-- ==== Sys2Proof/Machine/Reset.lean ====
section
/-! DEFINITION. Resets and the way out of them (R473 to R483, R546 to R548, R626). -/

namespace Sys2Proof.Machine

/-! ### The supply (R474) -/

/-- R569, R598: the PORT domain loses both the field and VBAT: the session and the counters go, what is stored stays. -/
def Port.powerLost (p : Port) : Port :=
  { Port.reset with uid := p.uid, mem := p.mem, journal := p.journal, pw := p.pw, grantCfg := p.grantCfg, wtxmCfg := p.wtxmCfg, flags := p.flags,
                    identity := p.identity, lockedDue := p.lockedDue }

/-- R570: the port has lost VBAT; without a field it loses its power. -/
def portVbatLost (s : State) : State := if s.port.field then s else updPort Port.powerLost s

/-- R570, R578: VBAT returns to a port that had no power. -/
def portVbatBack (s : State) : State := if s.port.field then s else portPowerUp s

/-- R474: AON state is lost; nothing runs until a POR. -/
def aonLoss (s : State) : State :=
  { s with boot := { s.boot with aonLost := true, backup := false, stage := .held }, clk := { s.clk with lfxrdy := false, rate := .held, sync := false },
           rtc := { s.rtc with run := false } }

/-- What a POR keeps: what is stored in flash and in the port, what the world outside drives, and the model's own queue. -/
def porState (s : State) : State :=
  let r := State.reset
  { r with
    dev := s.dev, mbx := { r.mbx with counter := s.mbx.counter },
    radio := { r.radio with cfg := r.radio.cfg.ownComp s },
    cipher := { r.cipher with backing := s.cipher.backing },
    pads := { r.pads with level := s.pads.level, driven := s.pads.driven },
    boot := { r.boot with copy1 := s.boot.copy1, copy2 := s.boot.copy2, nrst := s.boot.nrst, vio := s.boot.vio, bor := true, stage := .held },
    flash := { r.flash with array := s.flash.array, written := s.flash.written, ecnt := s.flash.ecnt, incomplete := s.flash.incomplete, ecc := s.flash.ecc,
                            jActive := s.flash.jActive, journal := s.flash.journal, jSeq := s.flash.jSeq },
    upd := { s.upd with job := none }, port := s.port.wireReset false,
    se0 := { r.se0 with cts := s.se0.cts }, se1 := { r.se1 with cts := s.se1.cts }, adc := { r.adc with code25 := s.adc.code25, slope := s.adc.slope },
    freeCtr := s.freeCtr, pending := s.pending }

/-- R537: a POR disarms a scheduled activation. -/
def porUntrusted (s : State) : State :=
  if s.upd.state = .scheduled then updateTell stTIME (updUpd (fun u => { u with state := .committed, lastResult := 10 }) s) else s

/-- R474: VBAT rises above 1.60 V after AON state was lost: step 1 of R480; BOR is still asserted. -/
def execPor (s : State) : Out :=
  .next (if s.boot.aonLost then porUntrusted (porState s) else s)

/-- R474: VBAT falls below 1.74 V. -/
def execBor (s : State) : Out :=
  .next <|
    if s.boot.bor || s.boot.aonLost then s
    else portVbatLost (takeReset .bor false (updBoot (fun b => { b with bor := true }) s))

/-- R474, R481: what held the reset has gone: start-up begins at its step 2. -/
def heldEnds (s : State) : State := if s.boot.stage = .held then beginStart s else s

/-- R474: VBAT rises above 1.78 V. -/
def execBorRelease (s : State) : Out :=
  .next (if s.boot.bor && !s.boot.aonLost && !s.boot.backup then heldEnds (portVbatBack (updBoot (fun b => { b with bor := false }) s)) else s)

/-- R474, R546, R547: VBAT falls below 1.70 V with VBKUP present. -/
def execBackupRetention (s : State) : Out :=
  .next <|
    if !s.boot.bor || s.boot.aonLost || s.boot.backup then s
    else
      let s1 := { s with boot := { s.boot with backup := true }, clk := { s.clk with rate := .held, gap := true, sync := false } }
      if s.rtc.bksw then s1 else updRtc (fun r => { r with bksw := true, bkstamp := rtcSeconds s, due := r.due ++ [(false, 3, 0)] }) s1

/-- R546: VBAT rises above 1.78 V: the RTC returns to VBAT and retention ends. -/
def execBackupReturn (s : State) : Out := .next (if s.boot.backup then updBoot (fun b => { b with backup := false }) s else s)

/-- R474: VBAT falls below 1.45 V without VBKUP. -/
def execAonLoss (s : State) : Out := .next (if s.boot.bor && !s.boot.aonLost && !s.boot.backup then aonLoss s else s)

/-- R474: VBKUP leaves its range while it holds AON state. -/
def execVbkupLoss (s : State) : Out := .next (if s.boot.backup then aonLoss s else s)

/-! ### NRST and the other causes (R475 to R477) -/

/-- R475: NRST is low for long enough. -/
def execNrstAssert (s : State) : Out :=
  .next <|
    if s.boot.nrst then s
    else
      let s1 := updBoot (fun b => { b with nrst := true }) s
      if s.boot.aonLost then s1 else takeReset .pin false s1

/-- R475: the rising edge of NRST. -/
def execNrstRelease (s : State) : Out := .next (if s.boot.nrst then heldEnds (updBoot (fun b => { b with nrst := false }) s) else s)

/-- R473: the network firmware has failed to serve its watchdog. -/
def execNwdtExpire (s : State) : Out := .next (if netRuns s then takeReset .nwdt false s else s)

/-- SYSCTL_CORERST is written (R476). -/
def corerstWrite (v : Word) (s : State) : State := if v.toNat % 65536 = 0xC0E5 then coreReset 7 s else s

def execSysctlCorerst (v : Word) (s : State) : Out := .next (if mayAccess s .app then corerstWrite v s else s)

/-- R476: 10 µs after a CORE cause the core restarts at its reset vector. -/
def execCoreRestart (s : State) : Out := .next (if s.boot.coreRestart then releaseCore s else s)

/-- R68, R446, R535: the reset 50 µs after a command. -/
def execResetDelayExpiry (s : State) : Out :=
  .next <| match s.boot.delayed with
  | none => s
  | some .sys => takeReset .sys false s
  | some .ldr => takeReset .ldr false s
  | some .act => takeReset .ldr true s

/-! ### WAKE (R448, R460, R464, R480) -/

/-- R34: a HIBERNATE that ends before its handover goes on at the slow rate, or holds without a slow clock. -/
def Clk.woken (c : Clk) : Clk :=
  if c.rate = .reference then { c with rate := if c.lfxrdy then .slow else .held, gap := c.gap || !c.lfxrdy, sync := c.sync && c.lfxrdy } else c

/-- The WAKE reset, 280 µs after a latch in HIBERNATE. -/
def wakeReset (s : State) : State :=
  let s1 := lastWake s
  let s2 := if s.pwr.mode = .shelf then updPwr (fun p => { p with nextMode := some (codeMode p.cfg.shelfExit) }) s1 else s1
  let s3 := enterHist .wake (wakeLoss (shelfRestore s2))
  updClk Clk.woken (updBoot (fun b => { b with stage := .reference, kind := .wake, causeApp := 8, causeNet := 8, simul := false }) s3)

def execWakeReset (s : State) : Out :=
  .next (if s.pwr.phase == .asleep && s.pwr.seeking == .hibernate && s.pwr.latch != 0 then wakeReset s else s)

/-! ### The boot ROM (R626) -/

/-- R521: XIP address of the vector table. -/
def vectorTable (s : State) : Nat := 0x08230100 + oWord s.boot.opt 0x014 4

/-- R626: the header checks: the core continues in the application image. -/
def handOver (s : State) : State :=
  let v := vectorTable s
  let w (i : Nat) : Word := BitVec.ofNat 32 (unle (flashBytes s (v + 4 * i - 0x08000000) 4))
  updCore (fun c => { c with run := .running, u := List.replicate 15 0, pc := w 1, spm := w 0, vbase := BitVec.ofNat 24 (v / 256), mach := true, ie := false,
                             ilvl := 0, mpuCtl := 0, split := s.pwr.mode == .service }) s

def execBootHandover (s : State) : Out :=
  .next <|
    if s.core.run ≠ .rom ∨ !started s then s
    else match flashRead appBase 256 s.flash.autosus s with
      | none => s
      | some r => if headFormatRom r.2.1 then handOver r.1 else sleepWrite 0x103 r.1
where
  /-- R626: MAGIC, HCRC and IMAGE_TYPE 2. -/
  headFormatRom (h : List Byte) : Bool := u32 h 0 == 0x1A425854 && u32 h 252 == crc32 (slice h 0 252) && u8 h 8 == 2

end Sys2Proof.Machine
end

| THE PROBLEM |
Among the entries above, the lines between the ones containing "let s1 := lastWake s" and "let s3 := enterHist", inclusive, are to be transcribed exactly. No other line is to be given.

| RESULT BELOW |
  let s1 := lastWake s
  let s2 := if s.pwr.mode = .shelf then updPwr (fun p => { p with nextMode := some (codeMode p.cfg.shelfExit) }) s1 else s1
  let s3 := enterHist .wake (wakeLoss (shelfRestore s2))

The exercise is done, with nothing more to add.